Building a data warehouse for big data
An enterprise data warehouse is the most appropriate environment for getting to grips with the challenge of big data, provided it is underpinned by a sound business strategy and the right architecture.
This is the view of Sean Paine, COO of information solutions specialist, EnterpriseWorx. “Big data has burst on to the radar because of the exploding volume of data that needs to be captured, managed and processed,” he says.
According to the IDC, 1.2 zettabytes (1 billion terabytes) of digital information was created worldwide in 2010. This data is expected to grow to 35 zettabytes by 2020, which means that the amount of data worldwide doubles every 30 months.
“However, it is not only the sheer volume of data that presents a challenge,” says Paine. “It is also the complexity of the data mix – structured, semi-structured and unstructured text, as well as images, voice and video. These exist in a variety of different formats – both inside and beyond the organisation and may be customer, machine or sensor-generated.”
“Organisations that create a unified data architecture across the entire business are best placed to control, exploit and gain value from large data sets. Often much of the data is conflicting or spurious and data exploration tools are needed to find the ‘needle of truth’ that delivers real business insights.”
According to Paine, over the past decade, there’s been a shift in data warehousing from historical transaction data to operational data. Next came analysis of customer behaviour data from sources such as web-page tracking and, more recently, the inclusion of unstructured data captured from social media.

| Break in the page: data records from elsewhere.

/-- A read that finds both clear answers 0 and changes nothing (R253). -/
theorem exec_readCiaIcr_of_clear {c : Chip} {s : State} (hf : (s.cia c).flags = 0#5) (hir : (s.cia c).ir = false)
    (a : Addr) : exec (.readCiaIcr c a) s = .next (s.emit (.readByte 0x00#8)) := by
  have hb : icrByte 0#5 false = 0x00#8 := by decide
  rw [exec, execReadCiaIcr, clearIcr_of_clear hf hir, hf, hir, hb]

/-- Settles O43: the read clears what it answers, so that a second one answers 0. -/
theorem icrReadTestsAndClears : Obligations.IcrReadTestsAndClears := by
  refine ⟨fun s c a => ⟨_, icrByte_toNat (s.cia c).flags (s.cia c).ir, ?_⟩, fun s t t' c a a' ht ht' => ?_⟩
  · rw [exec, execReadCiaIcr]
    cases h : (s.cia c).ir
    · rw [clearIcr_idle h, State.setCia_emit]
      rfl
    · rw [clearIcr_asserted h, State.raiseInterrupt_emit]
      rfl
  · cases ht
    have hx : ((clearIcr c s).emit (.readByte (icrByte (s.cia c).flags (s.cia c).ir))).cia c = _ := clearIcr_cia c s
    exact Host.Outcome.next.inj (ht'.symm.trans (exec_readCiaIcr_of_clear (by rw [hx]) (by rw [hx]) a'))

/-! ## The write (R251) -/

/-- A selected mask bit becomes bit 7, and any other stays (R251). -/
theorem getLsbD_maskAfterWrite (mask : BitVec 5) (v : Byte) {i : Nat} (hi : i < 5) :
    (maskAfterWrite mask v).getLsbD i = if v.getLsbD i then v.getLsbD 7 else mask.getLsbD i := by
  have hsel : (v.extractLsb' 0 5).getLsbD i = v.getLsbD i := by simp [hi]
  unfold maskAfterWrite
  cases h7 : v.getLsbD 7
  · rw [if_neg (by simp), BitVec.getLsbD_and, BitVec.getLsbD_not, hsel]
    cases v.getLsbD i <;> simp [hi]
  · rw [if_pos rfl, BitVec.getLsbD_or, hsel]
    cases v.getLsbD i <;> simp

/-- Settles O44: the new mask, and the output asserted at once where it enables a set flag. -/
theorem icrWriteSetsTheMask : Obligations.IcrWriteSetsTheMask := by
  refine fun s c a v => ⟨_, fun i hi => getLsbD_maskAfterWrite (s.cia c).mask v hi, ?_⟩
  rw [exec, execWriteCiaIcr, writeMask]
  dsimp only
  split
  · rw [State.raiseInterrupt_emit]
    rfl
  · rw [State.setCia_emit]

end Sys2Proof.Machine
end

section
/-! PROOFS. `Reconcile` where it queues a unit's next tick (42_timer.md R243): at a write of a control register
(R240 to R242), and after the tick of a fired event (R247). -/

namespace Sys2Proof.Machine

/-! ## A clocked unit without a tick (R243) -/

section
variable {c : Chip} {u : TimerId} {s : State} (hc : clocked (s.cia c) u = true) (ht : ((s.cia c).timer u).tick = none)
include hc ht

theorem reconcile_cycleOverflow (h : maxU64 < s.cycle.toNat + timerRate s.cfg c) :
    reconcile c u s = .error (s.raiseFault .cycleOverflow) := by
  rw [reconcile_start hc ht, enqueue_cycleOverflow h]

theorem reconcile_seqOverflow (h : s.cycle.toNat + timerRate s.cfg c ≤ maxU64) (hn : s.nextSeq.toNat = maxU64) :
    reconcile c u s = .error (s.raiseFault .seqOverflow) := by
  rw [reconcile_start hc ht, enqueue_seqOverflow h hn]
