/-- R223: no stereo command changes ENER or SIG; only ST_THETA_ENC and ST_SIGN2_ENC change FBUF when they complete; only
ST_MIX, ST_SCALE and ST_SIGN2_REBUILD may change NORM.  After a fault of one of the four coding commands the frame's bytes
may differ too: the model's reading of R270 (assumption 3). -/
def Obligations.StereoCommandsKeepEnergies : Prop :=
  ∀ (i : Instr) (s t : State), s.hw.legal = true → i.isStereo = true → exec i s = .next t → ∀ a,
    (a < 0x4000 ∨ (0x8000 ≤ a ∧ a < 0xC000) → t.mem.byte a = s.mem.byte a) ∧
    (0x4000 ≤ a → a < 0x8000 → i.mnemonic ∉ ["ST_THETA_ENC", "ST_THETA_DEC", "ST_SIGN2_ENC", "ST_SIGN2_DEC"] →
      t.mem.byte a = s.mem.byte a) ∧
    (0x4000 ≤ a → a < 0x8000 → i.mnemonic ∉ ["ST_THETA_ENC", "ST_SIGN2_ENC"] → s.regs.fault = none →
      t.regs.fault = none → t.mem.byte a = s.mem.byte a) ∧
    (0xC000 ≤ a → i.mnemonic ∉ ["ST_MIX", "ST_SCALE", "ST_SIGN2_REBUILD"] → t.mem.byte a = s.mem.byte a)

/-! ### The integer primitives and the angle functions -/

/-- R13: `isqrt` is the largest integer whose square is at most its argument. -/
def Obligations.IsqrtIsLargest : Prop :=
  ∀ x : Nat, isqrt x * isqrt x ≤ x ∧ ∀ r : Nat, r * r ≤ x → r ≤ isqrt x

/-- R206, R207, R209: the block's cosine and log-tangent, each by its rule's formula; and the reference angle is the
smallest angle of least error against that cosine. -/
def Obligations.ReferenceAngleIsBest : Prop :=
  (∀ x : Nat, x ≤ 16384 →
    (let round : Int → Int := fun y => (16384 + y) / 32768
     let t : Int := min 32767 ((4096 + x * x) / 8192 : Nat)
     bcos x = 1 + min 32766 (32767 - t + round (t * (-7651 + round (t * (8277 + round (-626 * t))))))) ∧
    1 ≤ bcos x ∧ bcos x ≤ 32767) ∧
  (∀ isin icos p q : Nat, 2 ^ p ≤ isin → isin < 2 ^ (p + 1) → p < 15 → 2 ^ q ≤ icos → icos < 2 ^ (q + 1) → q < 15 →
    (let round : Int → Int := fun y => (16384 + y) / 32768
     let s : Int := (isin * 2 ^ (14 - p) : Nat)
     let c : Int := (icos * 2 ^ (14 - q) : Nat)
     log2tan isin icos =
       ((p : Int) - q) * 2048 + round (s * (round (s * -2597) + 7932)) - round (c * (round (c * -2597) + 7932)))) ∧
  ∀ s m : Nat, 0 < s → 0 < m →
    angleReference s m ≤ 16384 ∧
    ∀ t : Nat, t ≤ 16384 →
      (angleGap s m (angleReference s m)).natAbs ≤ (angleGap s m t).natAbs ∧
      ((angleGap s m t).natAbs = (angleGap s m (angleReference s m)).natAbs → angleReference s m ≤ t)

/-- R207: every free ANGLE_FN of the model is one that the rule allows: total, in 0 to 16384, exact at the two edges, and
monotone in each argument; and the reference has the first two properties. -/
def Obligations.AngleFunctionsAreAllowed : Prop :=
  (∀ (a : AngleSel) (s m : Nat), angleFn a s m ≤ 16384 ∧ angleFn a 0 m = 0 ∧ (0 < s → angleFn a s 0 = 16384)) ∧
  (∀ (k s s' m : Nat), s ≤ s' → angleFn (.other k) s m ≤ angleFn (.other k) s' m) ∧
  (∀ (k s m m' : Nat), m ≤ m' → angleFn (.other k) s m' ≤ angleFn (.other k) s m)

/-- R208: quantizing and dequantizing an angle gives the nearest multiple of the step, ties upward, and keeps the two
edge angles. -/
def Obligations.QuantizedAngleIsNearest : Prop :=
  ∀ t qb : Nat, t ≤ 16384 → qb ≤ 14 →
    (let d := dequantize (quantize t qb) qb
     quantize t qb ≤ 2 ^ qb ∧ d % 2 ^ (14 - qb) = 0 ∧ d ≤ 16384 ∧
     2 * d ≤ 2 * t + 2 ^ (14 - qb) ∧ 2 * t < 2 * d + 2 ^ (14 - qb) ∧
     (t = 0 → d = 0) ∧ (t = 16384 → d = 16384))
end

“Data warehousing has geared up to cope with large volumes of data,” he says. “Analytical in-memory database software with massively parallel processing technology, such as Kognitio WX2, enables complex analytics on terabytes of data almost instantaneously. The horizontal scaling of data warehouses and storage tiering can also assist organisations to manage their data more effectively and at lower cost.
“Data warehouses are starting to address the complex relationships that exist in big data sets, for example the relationship of individuals in a social network and how they interact with each other and with different brands.”
“But it’s not just about big data. In the first instance, the enterprise data warehouse needs to be designed to support business processes. Then, with the correct technology, it will be able to cope with large, complex data volumes. Big data will flow correctly into the warehouse. To achieve this, it’s important to use newer, scalable database solutions such as Kognitio WX2 or Microsoft SQL MPP.”
Paine believes that the next few years will see the development of new analytical skills to enhance understanding of relationships between data. “We’re getting better at bringing data together, but we don’t fully understand relationships that are not apparent on the surface of a large pool of data from multiple sources. With the commoditisation of artificial intelligence and algorithms that look for patterns in the data, relational mapping will become commoditised in the data warehouse and business intelligence space.
“Organisations will start deriving value from non-text data – graphical, images, voice. An example is the software used in call centres to analyse voice tone and monitor the stress levels of the customer. If that can be picked up in real-time, it is possible to address irate calls and resolve issues.”
Paine argues that the enterprise data warehouse must expand to encompass big data analytics as part of overall information management, aligned with business objectives. “There’s no point in bringing data into the warehouse unless it can be exposed at the front end in a meaningful way through business intelligence and analytics,” he says.
“It’s vital that information technology experts empower business managers to carry out their own analysis so they can better understand their processes and their competitors. Involvement with the business community is crucial if value is to be obtained from big data.”